00:09:00.560 In one project, our system had many collaborators, each contributing only part of a business profile. Therefore, we designed our service to allow submission of a business profile without requiring all fields to be complete. Users could input one field or all fields depending on their data availability.

00:09:16.880 This flexibility ensured that our service became more resilient to the varying quality of data submitted by different sources. Even if one field was invalid, we would still accept valid inputs and communicate which fields needed attention later.

00:09:31.280 This forgiving approach greatly improved our ability to process data while simultaneously minimizing errors. By accepting what could be processed without enforcing strict data integrity, our systems became more robust.
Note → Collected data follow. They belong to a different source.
-- ==== Sys2Proof/Machine/IngestOps.lean ====
section
/-! DEFINITION. Reduction: chunk boundaries (R124 to R127), chunk IDs (R132 to R134), fingerprints and the summary
filter (R136 to R139), the duplicate decision (R142 to R147), landing of sealed chunks (R217, R219), merges (R128 to
R130, R816) and manifests (R433 to R436). -/

namespace Sys2Proof.Machine

/-! ## Chunk boundaries -/

/-- gear[i] (R124). -/
def gear (i : Nat) : Nat := rdLe ((sha256 (ascii "TA7214-gear" ++ le 1 i)).take 8)

/-- The gear table (R124). -/
def gearTable : Array Nat := ((List.range 256).map gear).toArray

/-- Whether the chunker cuts after a byte, by the hash and the length so far (R125). -/
def cutHere (h n : Nat) : Bool :=
  (16384 ≤ n && n < 40960 && h / 2 ^ 47 == 0) || (40960 ≤ n && h / 2 ^ 49 == 0) || n == 262144

/-- Cut a byte stream; `acc` holds the bytes since the last cut, newest first (R125, R126). -/
def cutAux (g : Array Nat) : Nat → Nat → Bytes → Bytes → List Bytes
  | _, _, acc, [] => if acc.isEmpty then [] else [acc.reverse]
  | h, n, acc, b :: bs =>
    let h' := (2 * h + g.getD b.toNat 0) % 2 ^ 64
    if cutHere h' (n + 1) then (b :: acc).reverse :: cutAux g 0 0 [] bs
    else cutAux g h' (n + 1) (b :: acc) bs

/-- The chunks of a byte stream (R125). -/
def cutStream (bs : Bytes) : List Bytes := cutAux gearTable 0 0 [] bs

/-! ## Chunk IDs (R132 to R134) -/

/-- Allocate the next chunk ID: a claim for a new block first, E340 once near the end. -/
def State.allocChunk (s : State) : State × Nat :=
  let o := alignId s.pr.side s.rd.nextChunk
  let s := if o ≥ s.rd.chunkClaim then
      (s.commit 0xFFFF (.chunkClaim (idBlock o)) []).rd' fun r => { r with chunkClaim := idBlock o + 1048576 }
    else s
  let s := s.rd' fun r => { r with nextChunk := o + 1 }
  let s := if alignId s.pr.side s.rd.nextChunk ≥ 0xFFFF00000000 && !s.rd.e340Said then
      (s.rd' fun r => { r with e340Said := true }).ev0 0x340 .critical []
    else s
  (s, o)

/-! ## Fingerprints and the filter -/

/-- The key record of a domain (R689). -/
def State.keyRec (s : State) (d : Nat) : Option DomainKeys := s.ks.recs.find? (·.domain == d)

/-- The fingerprint of content in a domain (R136). -/
def State.fingerprint (s : State) (d : Nat) (content : Bytes) : Bytes :=
  sha256 ((((s.keyRec d).map (·.salt)).getD []) ++ content)

/-- The block of a fingerprint in a filter of `n` blocks (R137). -/
def filterBlock (n : Nat) (fp : Bytes) : Nat := fld fp 0 8 % max 1 n

/-- The bits of a fingerprint in its block (R137). -/
def filterMask (fp : Bytes) : BitVec 512 :=
  (List.range 6).foldl (fun m i => m ||| (1#512 <<< (fld fp 8 8 / 2 ^ (9 * i) % 512))) 0#512

/-- A filter answers that a fingerprint is present. -/
def filterHas (f : List (Nat × BitVec 512)) (blk : Nat) (m : BitVec 512) : Bool :=
  (f.find? (·.1 == blk)).any fun e => e.2 &&& m == m

/-- Set the bits of a fingerprint. -/
def filterAdd (f : List (Nat × BitVec 512)) (blk : Nat) (m : BitVec 512) : List (Nat × BitVec 512) :=
  assocSet f blk ((((f.find? (·.1 == blk)).map (·.2)).getD 0) ||| m)

/-- The filter's answer; both filters are consulted while a new one is built (R137, R139). -/
def State.filterSays (s : State) (fp : Bytes) : Bool :=
  filterHas s.rd.filter (filterBlock s.rd.filterBlocks fp) (filterMask fp) ||
    s.rd.filterNew.any fun f => filterHas f (filterBlock s.rd.filterNewBlocks fp) (filterMask fp)

/-- Set a fingerprint's bits in every filter in use (R138). -/
def State.filterSet (s : State) (fp : Bytes) : State :=
  s.rd' fun r => { r with
    filter := filterAdd r.filter (filterBlock r.filterBlocks fp) (filterMask fp)
    filterNew := r.filterNew.map fun f => filterAdd f (filterBlock r.filterNewBlocks fp) (filterMask fp) }

/-- Count a positive answer; more than 5 % false ones among the last 1,048,576 start a build, and the count begins anew (R139). -/
def State.countPositive (s : State) (wrong : Bool) : State :=
  let s := (s.stat 0x0307 0 0 1).rd' fun r => { r with
    positives := r.positives + 1
    falseAt := (r.falseAt ++ if wrong then [r.positives + 1] else []).filter fun n => r.positives + 1 < n + 1048576 }
  let s := if wrong then s.stat 0x0307 0 1 1 else s
  if s.rd.positives < 1048576 || s.rd.falseAt.length * 100 ≤ 5 * 1048576 || s.rd.filterNew.isSome then s
  else (s.rd' fun r => { r with positives := 0, falseAt := [] }).beginFilter

/-! ## Sealing and landing -/

/-- The compression profile in force for a domain (R123, R159). -/
def State.profile (s : State) (d : Nat) : Nat :=
  if s.setting (0x03000002 + d * 0x100) = 0 then 0
  else match s.md.mode with
    | some .surge => 1
    | some .distil => 3
    | _ => 2

/-- Ingest lanes that are ungated (R123). -/
def State.lanes (s : State) : Nat := if s.inMode .tide then 2 else 8

/-- The open landing stripe that a lane fills. -/
def State.laneStripe (s : State) (lane : Nat) : Option OpenStripe :=
  s.sp.opens.find? fun t => t.purpose == .landing && t.lane == lane && !t.closed

/-- A sealed chunk goes into its lane's open landing stripe; when it does not fit, that stripe is closed, and the chunk
waits for the next one (R155, R217, R218). -/
def State.land (s : State) (key : Nat) (e : EnvEntry) (lane : Nat) : State :=
  let wait := fun (t : State) => t.rd' fun r => { r with landing := r.landing ++ [(key, e, lane)] }
  if s.rd.landing.any fun x => x.2.2 == lane then wait s
  else match s.laneStripe lane with
    | none => wait s
    | some t =>
      if e.len ≤ t.room then
        let s := s.placeEnv t.ord e [key] none (((s.stored? e.chunk).map (·.envelope)).getD [])
        if t.room == e.len then s.closeStripe t.ord else s
      else wait (s.closeStripe t.ord)

/-- What is stored of a new chunk beside its content. -/
structure StoreFlags where
  /-- MANIFEST. -/
  manifest : Bool
  /-- DEFERRED (R147). -/
  deferred : Bool
  /-- BYTE_COMPARE (R147). -/
  byteCompare : Bool
  deriving DecidableEq, Repr

/-- Seal a frame under a chunk ID, and land it (R153, R154). -/
def State.storeFrame (s : State) (key lane d id : Nat) (content frame fp : Bytes) (f : StoreFlags) : State :=
  match s.keyRec d with
  | none => s
  | some k =>
    let p := s.profile d
    let flags := b2n f.manifest + 2 * b2n f.deferred + 4 * b2n f.byteCompare
    let env := sealEnvelope (s.fmt .envelope) (((k.data.find? (·.1 == k.newestData)).map (·.2)).getD []) d id k.newestData p flags content frame
    let s := s.rd' fun r => { r with
      store := r.store.filter (·.id != id) ++ [⟨id, k.newestData, fp, content, env⟩]
      deferred := if f.deferred then r.deferred.filter (·.chunk != id) ++ [⟨id, d, fp, f.byteCompare⟩] else r.deferred }
    let s := (s.stat 0x0306 d 0 env.length).land key ⟨id, d, 0, env.length / 64, f.manifest, f.deferred⟩ lane
    if f.deferred then s.stat 0x0305 d 0 1 else s

/-- The frame of content, and E350 when the compressor's is too long (R152). -/
def State.frameOf (s : State) (d id : Nat) (content : Bytes) : State × Bytes :=
  let p := s.profile d
  let big := p != 0 && (Config.compress p content).length > content.length + 19
  (if big then (s.event 0x350 .error d (le 6 id)).bump 0x030A 0 0 1 else s,
    if big then storedFrame content else makeFrame p content)

/-- Compress and seal content under a chunk ID, and land it (R152 to R154). -/
def State.storeAs (s : State) (key lane d id : Nat) (content fp : Bytes) (f : StoreFlags) : State :=
  if (s.keyRec d).isNone then s
  else
    let (s, frame) := s.frameOf d id content
    s.storeFrame key lane d id content frame fp f

/-- Store content as new: a chunk ID, the index entry and the filter bits, or the deferred mark (R142, R145, R147). -/
def State.storeNew (s : State) (key lane d : Nat) (content fp : Bytes) (f : StoreFlags) (same : Bool) : State × Nat :=
  let (s, id) := s.allocChunk
  let s := if f.manifest then s else s.filterSet fp
  let s := if f.manifest || f.deferred then s
    else (s.rd' fun r => { r with fps := r.fps ++ [⟨d, fp, id, same⟩] }).addPending [(key, .fpInsert d id fp)]
  (s.storeAs key lane d id content fp f, id)

/-! ## The decision (R142 to R147) -/

/-- The compare-only unit compares the lane's fingerprint with a candidate's (R141): MATCH 0x3C/0xC3, MISMATCH 0x96/0x69, and the pair
0/0 when the read of the candidate fails ECC, which is free (R684, log 3). -/
def State.compareOnly (s : State) (lane entry : Bytes) : State × Nat :=
  let pair := if s.drawnNat % 16 == 1 then 0 else if fit 32 lane == fit 32 entry then 0xC33C else 0x6996
  ((s.afterDraw.stat 0x0106 0 0 1).cond (pair == 0xC33C) fun t => t.stat 0x0106 0 1 1, pair)

/-- Begin the self-test of the compare-only unit (R685). -/
def State.beginSelfTest (s : State) : State := s.se' fun v => { v with cmpBusy := 2, cmpStatus := 1#32 }

/-- A pair that is neither MATCH nor MISMATCH: E320, the self-test, and after three within 1 s deferring (R144). -/
def State.cmpFault (s : State) (pair : Nat) : State :=
  let recent := s.rd.cmpFaults.filter (fun t => s.ck.now < t + second) ++ [s.ck.now]
  let s := ((s.bump 0x0308 0 0 1).bump 0x0109 0 0 1).ev0 0x320 .severe (le 2 pair)
  let s := s.rd' fun r => { r with
    cmpFaults := recent, cmpDefer := if recent.length ≥ 3 then some (r.cmpDefer.getD s.ck.now) else r.cmpDefer }
  s.beginSelfTest

/-- What the decision answers. -/
inductive Dup where
  /-- No usable duplicate; the entries whose bytes differ under one fingerprint. -/
  | fresh (clash : List Nat)
  /-- A usable duplicate. -/
  | same (chunk : Nat)
  /-- A lost chunk that the content restores. -/
  | restore (chunk : Nat)
  /-- The candidate lies in a dark hive: deferred and marked for byte compare. -/
  | later
  /-- A compare fault: stored as new (R144). -/
  | fault
  deriving DecidableEq, Repr

/-- A candidate is usable (R143). -/
def State.usable (s : State) (id : Nat) : Bool :=
  match s.chunk? id with
  | none => (s.stored? id).isSome
  | some c => match c.state with
    | .stored => c.refs != 0 || !(s.stripe? c.place.ordinal).any (·.moving)
    | _ => false

/-- Walk the candidates of a fingerprint; in Distil, or for a chunk marked for it, with byte compare. A walk that meets no MATCH was a
false positive of the filter (R139, R142). -/
def State.walkEntries (s : State) (bytewise : Bool) (fp content : Bytes) : List FpEntry → Bool → List Nat → State × Dup
  | [], hit, clash => (s.countPositive !hit, .fresh clash)
  | e :: l, hit, clash =>
    let (s, pair) := s.compareOnly fp e.fp
    if pair == 0x6996 then s.walkEntries bytewise fp content l hit clash
    else if pair != 0xC33C then (s.cmpFault pair, .fault)
    else if (s.chunk? e.chunk).any (fun c => c.state == .dataLost) then (s.countPositive false, .restore e.chunk)
    else if !s.usable e.chunk then s.walkEntries bytewise fp content l true clash
    else if bytewise then match s.chunkBytes e.chunk with
      | (t, .bytes b) => if b == content then (t.countPositive false, .same e.chunk)
        else t.walkEntries bytewise fp content l true (clash ++ [e.chunk])
      | (t, .dark _) => (t.countPositive false, .later)
      | (t, .lost) => t.walkEntries bytewise fp content l true clash
    else (s.countPositive false, .same e.chunk)

/-- Decide a chunk by the filter and the index: the candidates are the entries whose first 8 bytes are those of the fingerprint (R141,
R142). -/
def State.findDup (s : State) (d : Nat) (fp content : Bytes) (bytewise : Bool) (but : Nat) : State × Dup :=
  if !s.filterSays fp then (s, .fresh [])
  else s.walkEntries bytewise fp content
    (s.rd.fps.filter fun e => e.domain == d && e.fp.take 8 == fp.take 8 && e.chunk != but) false []

/-- Chunks are stored as deferred now (R139, R144, R147). -/
def State.defers (s : State) : Bool := s.inMode .surge || !s.rd.filterReady || s.rd.cmpDefer.isSome

/-- A byte compare found different bytes under one fingerprint: VERIFIED_SAME on the entries, E321 (R146). -/
def State.clashes (s : State) (d id : Nat) (clash : List Nat) : State :=
  let s := s.rd' fun r => { r with
    fps := r.fps.map fun e => if clash.contains e.chunk then { e with verifiedSame := true } else e }
  clash.foldl (fun t c => t.event 0x321 .critical d (le 6 id ++ le 6 c)) s

/-- The SHA-256 lanes that are ungated: those that the self-test left, and in Tide 4 of them (R123, R625). -/
def State.shaLanes (s : State) : List Nat :=
  let l := (List.range 16).filter fun i => !s.md.gated.getLsbD (8 + i)
  if s.inMode .tide then l.take 4 else l

/-- A SHA-256 lane in FINGERPRINT mode computed a fingerprint and keeps it (R123, R680, R681); which of the ungated ones is free (log
3). -/
def State.laneKeeps (s : State) (fp : Bytes) : State :=
  let l := s.shaLanes.getD (s.drawnNat % max 1 s.shaLanes.length) 0
  (s.afterDraw.stat 0x0105 0x00001 0 1).se' fun v => { v with
    lanes := (List.range v.lanes.length).zip v.lanes |>.map fun x =>
      if x.1 = l then { x.2 with fp := fp, serial := x.2.serial + 1 } else x.2 }

/-- Take one chunk of a byte stream in: the chunk ID that stands for it (R142). -/
def State.ingestChunk (s : State) (key lane d : Nat) (content : Bytes) : State × Nat :=
  let fp := s.fingerprint d content
  let s := ((s.laneKeeps fp).stat 0x0301 lane 0 1).stat 0x0302 d 0 content.length
  if s.setting (0x03000001 + d * 0x100) = 0 then s.storeNew key lane d content fp ⟨false, false, false⟩ false
  else if s.defers then s.storeNew key lane d content fp ⟨false, true, false⟩ false
  else match s.findDup d fp content (s.inMode .distil) 0 with
    | (s, .same c) => (s.stat 0x0303 d 0 1, c)
    | (s, .restore c) => (s.storeAs key lane d c content fp ⟨false, false, false⟩, c)
    | (s, .later) => s.storeNew key lane d content fp ⟨false, true, true⟩ false
    | (s, .fault) => s.storeNew key lane d content fp ⟨false, false, false⟩ false
    | (s, .fresh clash) =>
      let (s, id) := s.storeNew key lane d content fp ⟨false, false, false⟩ (!clash.isEmpty)
      (s.clashes d id clash, id)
00:09:48.000 The last principle I want to discuss revolves around trust. In any software system, trust is crucial because we depend on various services—either within our organization or third-party tools.

00:10:02.560 However, this dependency implies certain risks. When the reliability of those dependencies falters, their failures can quickly cascade into our own systems. We previously built a distributed monolith's worth of trust, ultimately resulting in a significant outage affecting user experience.

00:10:19.840 Our excessive reliance on other services resulted in failures propagating throughout our architecture. Therefore, we must be wary of who we trust—always preparing mitigation strategies for inevitable failures.

00:10:35.680 It’s essential to acknowledge that we might face outages in the services we depend on, be it a cloud provider or a third-party API. When we build our systems, we should lean towards lower dependency rather than a high level of faith in external systems.

00:10:50.800 It's critical to design our approaches so that the system will not fail catastrophically should any component start misbehaving. Many organizations may not be prepared for adopting microservices and the complexities involved.

00:11:07.440 Distribution in systems complicates our architectures, and many teams may not have the necessary skills or knowledge to navigate that complexity. This problem can occur in any collaborative environment where dependencies introduce risks.

00:11:25.680 This is not an argument against using dependencies; rather, it is a caution to trust carefully, analyzing who and what we rely on and actively preparing for when failures occur. Ensuring we provide adequate user experience even despite errors is essential.

00:11:42.320 To yield a net positive experience, we should not render service interruptions as standard errors whenever possible. Consider the user experience, whether they are customers or developers interacting with your service.

00:12:00.160 The principle takeaway is to expect failures—this concept is vital and is a critical part of chaos engineering. It's important to approach our software systems with this mindset as we cannot escape failures.

00:12:19.440 The first fundamental step involves establishing good visibility across our systems—not just through logs or error services, but utilizing meaningful metrics that encompass a full view of the extent and scale of failures should they transpire.

00:12:36.560 This practice enables us to preserve and restore customer value when systems break down. Thank you for listening, and if anyone has questions or you're interested in work opportunities, I will be here afterward to chat.

00:12:51.760 You can also access my slides via the link provided. Thank you for coming out!